AVR GCC Toolchain – Setup for Windows

This tutorial will guide you through the installation and setup of the AVR GCC Toolchain under Microsoft Windows. You’ll also learn how to install some additional and useful tools that will help you write easier your first microcontroller programs.


What do we need to complete this guide?

  • Computer with Microsoft Windows – version 7, 8, or 10.
  • Administrative access to Windows.
  • One USB port – available for use.
  • ISP programmer – type USBasp is recommended.
  • AVR-powered microcontroller board – we use, as always, a Tinusaur board.

NOTE: It takes about 2 hours for an inexperienced person to do it.

GNU GCC AVR Toolchain

1. What is AVR GCC Toolchain?

The AVR GCC Toolchain is a collection of tools and libraries used to compile your code for the AVR microcontrollers. This collection includes a compiler, assembler, linker, and some libraries.

Most of the tools are based on efforts from the GNU community (GCC stands for GNU Compiler Collection), and some others are developed by Microchip.

2. What is WINAVR?

WINAVR is a great project or rather was.


It was an installation package for Windows that contained everything you needed to compile your C or C++ code for AVR microcontroller under Windows and most importantly, for people like me, it allowed us to do it in the text console.

The most “recent” WINAVR files are from 2010-01-20. 🙂 In other words, it is outdated.

There are many projects that attempted to replace it but none of them (AFAIK) is extremely popular.

This guide will walk you through the steps on how to setup everything manually.
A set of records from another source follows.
/-- A bit that the mask of the reserved bits selects is read off them, and the update keeps those. -/
theorem getLsbD_updateZN_reserved {i : Nat} (hi : reservedMask.getLsbD i = true) (v p : Byte) :
    (updateZN v p).getLsbD i = p.getLsbD i := by
  have h := congrArg (·.getLsbD i) (reservedBits_updateZN v p)
  simpa [reservedBits, hi] using h

/-- Settles O13: the bits 0, 2, 3, 4, 5, 6 are those of the mask. -/
theorem updateZNRule : Obligations.UpdateZNRule := by
  have hmask : ∀ i ∈ [0, 2, 3, 4, 5, 6], reservedMask.getLsbD i = true := by decide
  exact fun v p => ⟨zeroFlag_updateZN v p, negativeFlag_updateZN v p,
    fun i hi => getLsbD_updateZN_reserved (hmask i hi) v p, rfl⟩

/-! ## START -/

theorem step_of_imageLength_le {s : State} (hr : s.rs = .running) (h : s.imageLength ≤ s.pc.toNat) :
    step s = .next (s.takeFault (.outOfBounds s.pc)).releaseImage := by
  rw [step_running hr, State.fetchInstr, State.fetch_of_imageLength_le h]
  rfl

/-- Settles O30: an empty image has its end at the PC of 0 that START sets. -/
theorem startBindsAndRuns : Obligations.StartBindsAndRuns := by
  refine ⟨fun prog s hr hlen => ?_, fun prog s t hbad h => ?_⟩
  · refine ⟨s.bindAndRun prog, start_next.mpr ⟨hr, hlen, rfl⟩, rfl, rfl, rfl, State.bindAndRun_imageLength s prog,
      State.bindAndRun_imageByte hlen s, State.bindAndRun_bytesFrom s prog 0, fun hnil => ?_⟩
    subst hnil
    exact step_of_imageLength_le rfl (Nat.le_refl 0)
  · obtain ⟨hr, hlen, -⟩ := start_next.mp h
    rcases hbad with hbad | hbad
    · exact hbad hr
    · exact Nat.not_le.mpr hbad hlen

end Sys2Proof.Machine
end

section
/-! PROOFS. BRK (41_brk_halt.md): the STEP that halts, the only handler that halts, and the START after it. -/

namespace Sys2Proof.Machine

/-- The STEP that finds 0x00 at PC reads no byte after it: PC goes one on, and the end of the run takes the image. -/
theorem step_brk {s : State} (hwf : s.imageWf = true) (h : s.atOpcode 0x00#8) :
    step s = .next ((s.setPc (s.pc + 1#16)).setRs .halted).releaseImage := by
  obtain ⟨hr, hb⟩ := h
  obtain ⟨hfetch, -, -⟩ := State.fetch_of_byte hwf hb
  rw [step_running hr, State.fetchInstr, hfetch]
  rfl

/-- LDA, TAX and INX leave RS alone, and an unimplemented opcode leads to FAULTED. -/
theorem eq_brk_of_exec_halts {i : Instr} {s t : State} (h : exec i s = .next t) (hs : s.rs = .running)
    (ht : t.rs = .halted) : i = .brk := by
  cases i with
  | brk => rfl
  | lda m => rw [exec_lda] at h; cases h; cases hs.symm.trans ht
  | tax => rw [exec_tax] at h; cases h; cases hs.symm.trans ht
  | inx => rw [exec_inx] at h; cases h; cases hs.symm.trans ht
  | unimplemented b => rw [exec_unimplemented] at h; cases h; cases ht

/-- Settles O15: BRK leaves HALTED, in which START is enabled. -/
theorem brkHaltsAndNothingElse : Obligations.BrkHaltsAndNothingElse := by
  refine ⟨rfl, exec_brk, fun s hInv hop => ?_, fun _ _ _ => eq_brk_of_exec_halts, decode_lda 0x00#8,
    fun s t prog h hlen => ?_⟩
  · obtain ⟨hwf, -, -⟩ := hInv
    obtain ⟨-, -, hpc⟩ := State.fetch_of_byte hwf hop.2
    exact ⟨step_brk hwf hop, hpc⟩
  · rw [exec_brk] at h
    cases h
    exact ⟨_, start_next.mpr ⟨rfl, hlen, rfl⟩⟩

end Sys2Proof.Machine
end

section
/-! PROOFS. LDA (42_lda_load_immediate.md): the STEP that loads its operand, and the one byte that decodes to an LDA. -/

namespace Sys2Proof.Machine

/-- The STEP that finds 0xA9 and an operand at PC fetches both bytes before the handler acts, and the run goes on. -/
theorem step_lda {s : State} {v : Byte} (hwf : s.imageWf = true) (h : s.atOpcode 0xA9#8)
    (hv : s.imageByte (s.pc.toNat + 1) = some v) :
    step s = .next (((s.setPc (s.pc + 1#16 + 1#16)).setA v).flagsFrom v) ∧
      (s.pc + 1#16 + 1#16).toNat = s.pc.toNat + 2 := by
  obtain ⟨hr, hb⟩ := h
  obtain ⟨hop, -, hpc⟩ := State.fetch_of_byte hwf hb
  have hv' : (s.setPc (s.pc + 1#16)).imageByte (s.pc + 1#16).toNat = some v := by rw [hpc]; exact hv
  obtain ⟨himm, -, hpc'⟩ := State.fetch_of_byte (s := s.setPc (s.pc + 1#16)) hwf hv'
  have hfetch : s.fetchInstr = .got (.lda v) (s.setPc (s.pc + 1#16 + 1#16)) := by
    simp only [State.fetchInstr, hop, Fetched.andThen, decodeOpcode_lda, State.fetchOperand, State.fetchImmediate, himm]
    rfl
  constructor
  · rw [step_running hr, hfetch]
    simp [dispatchFetched, releaseEnded_next, hr]
  · simpa [hpc] using hpc'

/-- Bit 7 of a byte as the spec also writes it, by the mask 0x80 (R116). -/
theorem getLsbD_seven_iff_and_ne_zero (v : Byte) : v.getLsbD 7 = true ↔ v &&& 0x80#8 ≠ 0x00#8 := by
  have hand : v &&& 0x80#8 = if v.getLsbD 7 then 0x80#8 else 0x00#8 := BitVec.and_twoPow v 7
  rw [hand]
  cases v.getLsbD 7 <;> decide

/-- Whatever decodes to an LDA is an LDA's encoding, which begins with 0xA9. -/
theorem eq_lda_of_decode {op v : Byte} {rest rest' : List Byte}
    (h : decode (op :: rest) = .ok (.lda v, rest')) : op = 0xA9#8 := by
  obtain ⟨-, henc⟩ := wellFormed_and_eq_encode_append_of_decode h
  exact (List.cons.inj henc).1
There is no installation package that you could run and that will do everything for you.

3. AVR GCC Toolchain – Setup for Windows


To setup and use AVR GCC Toolchain we need 3 essential components:

  1. AVR GCC – Windows Binary
  2. GNU Make – on Windows
  3. AVRDUDE – on Windows

All the suggested downloads, folders, and file names are based on our own setup and some of them could be changed according to your preferences.

AVR GCC – Windows Binary

Let’s start with the AVR GCC. Let’s download it from the Microchip website.

Toolchains for AVR® Microcontrollers (MCUs):

On the page, look for “AVR 8-bit Toolchain v3.62 – Windows” or similar.

You will need an account (free registration) to download the ZIP archive. It is debatable if this Free and Open Source software should be put behind a registration wall, but it is rather an ethical issue than legal.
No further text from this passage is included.